### The problem
Scan the entries for the word "that" and report how many lines contain it, as a number with no other words.

### Entries shown
:::::

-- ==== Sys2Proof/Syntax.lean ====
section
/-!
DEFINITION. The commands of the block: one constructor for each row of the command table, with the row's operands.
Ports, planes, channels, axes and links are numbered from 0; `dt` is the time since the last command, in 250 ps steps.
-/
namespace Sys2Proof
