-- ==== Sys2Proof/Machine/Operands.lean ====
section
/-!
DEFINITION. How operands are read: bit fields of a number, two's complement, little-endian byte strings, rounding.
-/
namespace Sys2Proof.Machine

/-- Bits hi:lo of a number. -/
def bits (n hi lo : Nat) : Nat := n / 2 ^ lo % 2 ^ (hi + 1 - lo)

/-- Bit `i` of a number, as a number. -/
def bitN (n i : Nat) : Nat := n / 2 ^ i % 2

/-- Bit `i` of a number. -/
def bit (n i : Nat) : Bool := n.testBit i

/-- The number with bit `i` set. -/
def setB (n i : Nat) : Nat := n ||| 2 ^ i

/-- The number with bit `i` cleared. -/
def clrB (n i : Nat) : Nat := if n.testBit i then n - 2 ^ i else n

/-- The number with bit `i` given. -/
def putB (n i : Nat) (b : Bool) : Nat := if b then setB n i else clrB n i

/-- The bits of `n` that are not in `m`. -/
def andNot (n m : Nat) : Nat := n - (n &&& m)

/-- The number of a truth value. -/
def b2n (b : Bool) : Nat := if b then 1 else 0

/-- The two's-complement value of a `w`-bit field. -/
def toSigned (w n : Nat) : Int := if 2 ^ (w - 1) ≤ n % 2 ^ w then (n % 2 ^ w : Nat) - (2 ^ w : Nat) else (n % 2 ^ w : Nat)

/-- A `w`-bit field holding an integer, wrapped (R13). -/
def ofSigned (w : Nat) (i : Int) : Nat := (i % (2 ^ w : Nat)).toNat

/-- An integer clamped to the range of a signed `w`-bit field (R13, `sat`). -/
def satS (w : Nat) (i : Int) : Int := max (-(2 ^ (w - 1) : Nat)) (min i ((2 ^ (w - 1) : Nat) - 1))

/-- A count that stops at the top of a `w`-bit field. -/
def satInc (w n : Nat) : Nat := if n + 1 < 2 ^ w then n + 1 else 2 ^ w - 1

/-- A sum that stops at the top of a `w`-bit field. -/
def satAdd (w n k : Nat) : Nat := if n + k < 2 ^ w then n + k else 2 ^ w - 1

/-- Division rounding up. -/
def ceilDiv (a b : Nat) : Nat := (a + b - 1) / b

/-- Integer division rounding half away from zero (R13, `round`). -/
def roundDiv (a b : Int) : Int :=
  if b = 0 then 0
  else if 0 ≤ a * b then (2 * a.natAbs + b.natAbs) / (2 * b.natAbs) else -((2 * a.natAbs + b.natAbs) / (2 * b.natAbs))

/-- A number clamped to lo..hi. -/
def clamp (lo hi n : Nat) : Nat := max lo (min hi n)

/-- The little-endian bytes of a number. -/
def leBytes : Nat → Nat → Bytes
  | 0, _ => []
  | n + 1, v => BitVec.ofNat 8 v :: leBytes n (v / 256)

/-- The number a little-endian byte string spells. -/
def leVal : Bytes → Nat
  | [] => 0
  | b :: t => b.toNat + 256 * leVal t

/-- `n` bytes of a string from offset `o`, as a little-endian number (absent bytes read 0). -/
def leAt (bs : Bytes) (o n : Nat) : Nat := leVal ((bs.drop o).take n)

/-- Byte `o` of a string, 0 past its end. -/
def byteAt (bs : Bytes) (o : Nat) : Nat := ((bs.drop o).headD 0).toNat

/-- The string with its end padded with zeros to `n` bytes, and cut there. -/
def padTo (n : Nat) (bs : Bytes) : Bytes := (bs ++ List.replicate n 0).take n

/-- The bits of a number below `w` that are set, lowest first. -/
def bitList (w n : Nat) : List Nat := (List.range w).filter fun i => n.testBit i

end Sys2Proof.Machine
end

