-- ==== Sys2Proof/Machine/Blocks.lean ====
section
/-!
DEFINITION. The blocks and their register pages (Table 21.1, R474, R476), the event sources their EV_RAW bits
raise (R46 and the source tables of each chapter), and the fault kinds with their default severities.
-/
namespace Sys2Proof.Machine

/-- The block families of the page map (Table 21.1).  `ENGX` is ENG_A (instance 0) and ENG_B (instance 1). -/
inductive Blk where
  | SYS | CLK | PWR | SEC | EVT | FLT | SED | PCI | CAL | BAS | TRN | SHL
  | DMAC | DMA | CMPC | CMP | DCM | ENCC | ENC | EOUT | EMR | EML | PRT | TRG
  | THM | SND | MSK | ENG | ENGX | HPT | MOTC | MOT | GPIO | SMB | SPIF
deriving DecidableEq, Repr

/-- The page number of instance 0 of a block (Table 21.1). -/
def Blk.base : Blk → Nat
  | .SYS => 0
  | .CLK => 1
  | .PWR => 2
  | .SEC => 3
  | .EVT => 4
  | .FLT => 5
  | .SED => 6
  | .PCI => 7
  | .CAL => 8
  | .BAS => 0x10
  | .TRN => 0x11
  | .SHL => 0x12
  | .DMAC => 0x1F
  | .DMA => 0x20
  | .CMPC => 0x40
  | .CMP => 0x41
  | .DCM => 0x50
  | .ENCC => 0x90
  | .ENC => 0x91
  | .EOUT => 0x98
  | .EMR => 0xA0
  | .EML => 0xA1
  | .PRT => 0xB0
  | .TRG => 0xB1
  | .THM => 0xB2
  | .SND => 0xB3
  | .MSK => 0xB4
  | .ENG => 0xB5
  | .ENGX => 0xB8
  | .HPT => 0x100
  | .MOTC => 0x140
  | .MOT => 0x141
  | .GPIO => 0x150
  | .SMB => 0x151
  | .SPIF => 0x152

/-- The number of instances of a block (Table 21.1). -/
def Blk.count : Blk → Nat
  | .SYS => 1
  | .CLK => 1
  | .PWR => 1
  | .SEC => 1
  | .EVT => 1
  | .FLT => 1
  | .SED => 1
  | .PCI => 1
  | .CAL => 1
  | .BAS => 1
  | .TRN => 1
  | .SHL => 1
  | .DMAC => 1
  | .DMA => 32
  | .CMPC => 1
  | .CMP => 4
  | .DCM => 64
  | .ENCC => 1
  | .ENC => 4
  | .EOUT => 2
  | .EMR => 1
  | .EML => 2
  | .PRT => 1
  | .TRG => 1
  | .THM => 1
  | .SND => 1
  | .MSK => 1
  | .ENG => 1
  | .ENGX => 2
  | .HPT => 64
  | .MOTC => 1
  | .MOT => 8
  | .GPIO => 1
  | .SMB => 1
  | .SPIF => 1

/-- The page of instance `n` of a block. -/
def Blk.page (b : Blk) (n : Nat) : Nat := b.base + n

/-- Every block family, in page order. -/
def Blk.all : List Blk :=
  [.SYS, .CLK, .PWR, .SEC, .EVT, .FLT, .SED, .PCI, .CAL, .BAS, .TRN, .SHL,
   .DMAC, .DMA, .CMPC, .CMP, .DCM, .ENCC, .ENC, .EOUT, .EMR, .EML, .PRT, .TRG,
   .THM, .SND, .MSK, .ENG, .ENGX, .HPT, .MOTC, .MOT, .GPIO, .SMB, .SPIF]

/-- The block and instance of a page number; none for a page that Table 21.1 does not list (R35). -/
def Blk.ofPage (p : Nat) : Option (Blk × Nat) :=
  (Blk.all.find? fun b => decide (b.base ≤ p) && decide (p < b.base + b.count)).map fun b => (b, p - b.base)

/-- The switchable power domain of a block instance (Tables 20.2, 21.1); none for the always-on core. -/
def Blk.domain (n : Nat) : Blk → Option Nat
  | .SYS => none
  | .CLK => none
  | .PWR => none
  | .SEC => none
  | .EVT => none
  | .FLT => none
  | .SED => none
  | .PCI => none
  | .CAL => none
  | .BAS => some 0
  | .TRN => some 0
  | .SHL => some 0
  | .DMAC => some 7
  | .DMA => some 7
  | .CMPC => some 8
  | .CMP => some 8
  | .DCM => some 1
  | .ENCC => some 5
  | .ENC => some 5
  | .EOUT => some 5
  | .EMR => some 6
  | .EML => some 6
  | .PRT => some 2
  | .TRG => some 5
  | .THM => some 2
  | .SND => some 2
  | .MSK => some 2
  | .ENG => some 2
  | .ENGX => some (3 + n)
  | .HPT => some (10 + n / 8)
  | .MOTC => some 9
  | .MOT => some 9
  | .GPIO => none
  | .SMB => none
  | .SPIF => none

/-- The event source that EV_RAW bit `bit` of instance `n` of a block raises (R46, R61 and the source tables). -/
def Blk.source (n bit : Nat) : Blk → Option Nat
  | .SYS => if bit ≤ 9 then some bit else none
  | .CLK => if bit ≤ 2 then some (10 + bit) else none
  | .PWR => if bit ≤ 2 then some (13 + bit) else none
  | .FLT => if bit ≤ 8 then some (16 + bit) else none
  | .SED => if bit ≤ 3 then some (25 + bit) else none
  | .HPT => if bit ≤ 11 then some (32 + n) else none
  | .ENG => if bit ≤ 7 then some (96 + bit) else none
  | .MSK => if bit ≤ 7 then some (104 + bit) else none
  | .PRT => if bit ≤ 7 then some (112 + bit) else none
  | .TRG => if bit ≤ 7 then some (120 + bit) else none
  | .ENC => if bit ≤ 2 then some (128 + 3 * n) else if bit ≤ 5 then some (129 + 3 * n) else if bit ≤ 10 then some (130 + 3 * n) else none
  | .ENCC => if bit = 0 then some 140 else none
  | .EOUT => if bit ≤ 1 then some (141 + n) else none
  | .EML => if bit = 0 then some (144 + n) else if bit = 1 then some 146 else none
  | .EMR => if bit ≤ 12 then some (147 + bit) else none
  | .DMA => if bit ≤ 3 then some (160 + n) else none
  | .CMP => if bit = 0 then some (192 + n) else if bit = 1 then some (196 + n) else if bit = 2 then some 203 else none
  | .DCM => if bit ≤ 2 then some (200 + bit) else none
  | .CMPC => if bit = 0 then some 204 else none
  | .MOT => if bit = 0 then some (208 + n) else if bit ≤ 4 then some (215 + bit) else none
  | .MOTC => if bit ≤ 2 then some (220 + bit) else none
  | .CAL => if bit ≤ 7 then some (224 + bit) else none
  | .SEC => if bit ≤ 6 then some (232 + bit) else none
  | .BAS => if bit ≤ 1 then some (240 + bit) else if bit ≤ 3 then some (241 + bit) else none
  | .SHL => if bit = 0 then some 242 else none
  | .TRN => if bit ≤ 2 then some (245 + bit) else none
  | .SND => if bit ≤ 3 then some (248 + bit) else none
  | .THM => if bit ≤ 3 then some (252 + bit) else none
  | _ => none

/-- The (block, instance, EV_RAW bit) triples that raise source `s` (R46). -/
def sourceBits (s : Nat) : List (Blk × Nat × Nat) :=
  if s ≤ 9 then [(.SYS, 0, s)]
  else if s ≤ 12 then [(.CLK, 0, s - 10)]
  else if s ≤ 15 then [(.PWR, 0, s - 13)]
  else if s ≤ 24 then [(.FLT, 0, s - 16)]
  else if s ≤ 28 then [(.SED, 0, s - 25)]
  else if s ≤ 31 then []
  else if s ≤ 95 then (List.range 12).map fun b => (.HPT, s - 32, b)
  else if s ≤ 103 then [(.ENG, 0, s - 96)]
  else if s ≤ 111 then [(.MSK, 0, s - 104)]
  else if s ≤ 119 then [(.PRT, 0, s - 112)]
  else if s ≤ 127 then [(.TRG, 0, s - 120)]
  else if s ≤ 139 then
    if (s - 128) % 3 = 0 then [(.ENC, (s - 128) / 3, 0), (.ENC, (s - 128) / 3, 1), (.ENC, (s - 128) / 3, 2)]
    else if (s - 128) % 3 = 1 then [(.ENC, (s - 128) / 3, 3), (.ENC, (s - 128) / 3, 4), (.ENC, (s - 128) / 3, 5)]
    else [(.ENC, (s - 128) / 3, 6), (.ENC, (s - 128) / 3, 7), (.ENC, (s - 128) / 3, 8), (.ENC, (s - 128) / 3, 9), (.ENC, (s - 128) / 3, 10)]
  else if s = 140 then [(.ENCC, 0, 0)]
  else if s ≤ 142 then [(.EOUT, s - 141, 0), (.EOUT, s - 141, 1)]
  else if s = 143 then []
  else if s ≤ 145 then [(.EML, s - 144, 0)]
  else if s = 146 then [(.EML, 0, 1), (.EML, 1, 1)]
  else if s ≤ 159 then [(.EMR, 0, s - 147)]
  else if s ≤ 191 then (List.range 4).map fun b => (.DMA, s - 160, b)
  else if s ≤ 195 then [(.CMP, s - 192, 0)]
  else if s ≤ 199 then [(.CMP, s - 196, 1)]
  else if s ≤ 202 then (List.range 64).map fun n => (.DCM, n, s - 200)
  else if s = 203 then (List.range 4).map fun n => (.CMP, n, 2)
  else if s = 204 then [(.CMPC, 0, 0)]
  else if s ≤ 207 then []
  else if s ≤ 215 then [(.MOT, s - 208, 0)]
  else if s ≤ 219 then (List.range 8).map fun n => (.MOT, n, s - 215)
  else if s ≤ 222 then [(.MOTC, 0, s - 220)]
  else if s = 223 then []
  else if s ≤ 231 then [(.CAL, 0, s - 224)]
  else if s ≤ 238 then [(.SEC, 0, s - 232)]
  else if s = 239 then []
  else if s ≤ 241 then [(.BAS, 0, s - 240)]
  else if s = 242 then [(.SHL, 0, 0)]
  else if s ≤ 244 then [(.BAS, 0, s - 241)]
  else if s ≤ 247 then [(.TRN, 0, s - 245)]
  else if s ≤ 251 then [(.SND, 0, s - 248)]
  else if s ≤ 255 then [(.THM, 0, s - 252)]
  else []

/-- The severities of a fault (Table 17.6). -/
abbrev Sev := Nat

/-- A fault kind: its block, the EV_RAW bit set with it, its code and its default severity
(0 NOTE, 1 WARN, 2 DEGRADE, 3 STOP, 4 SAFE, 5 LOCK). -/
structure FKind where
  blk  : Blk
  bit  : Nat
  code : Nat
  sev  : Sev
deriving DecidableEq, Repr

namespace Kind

:::::

### Task result
7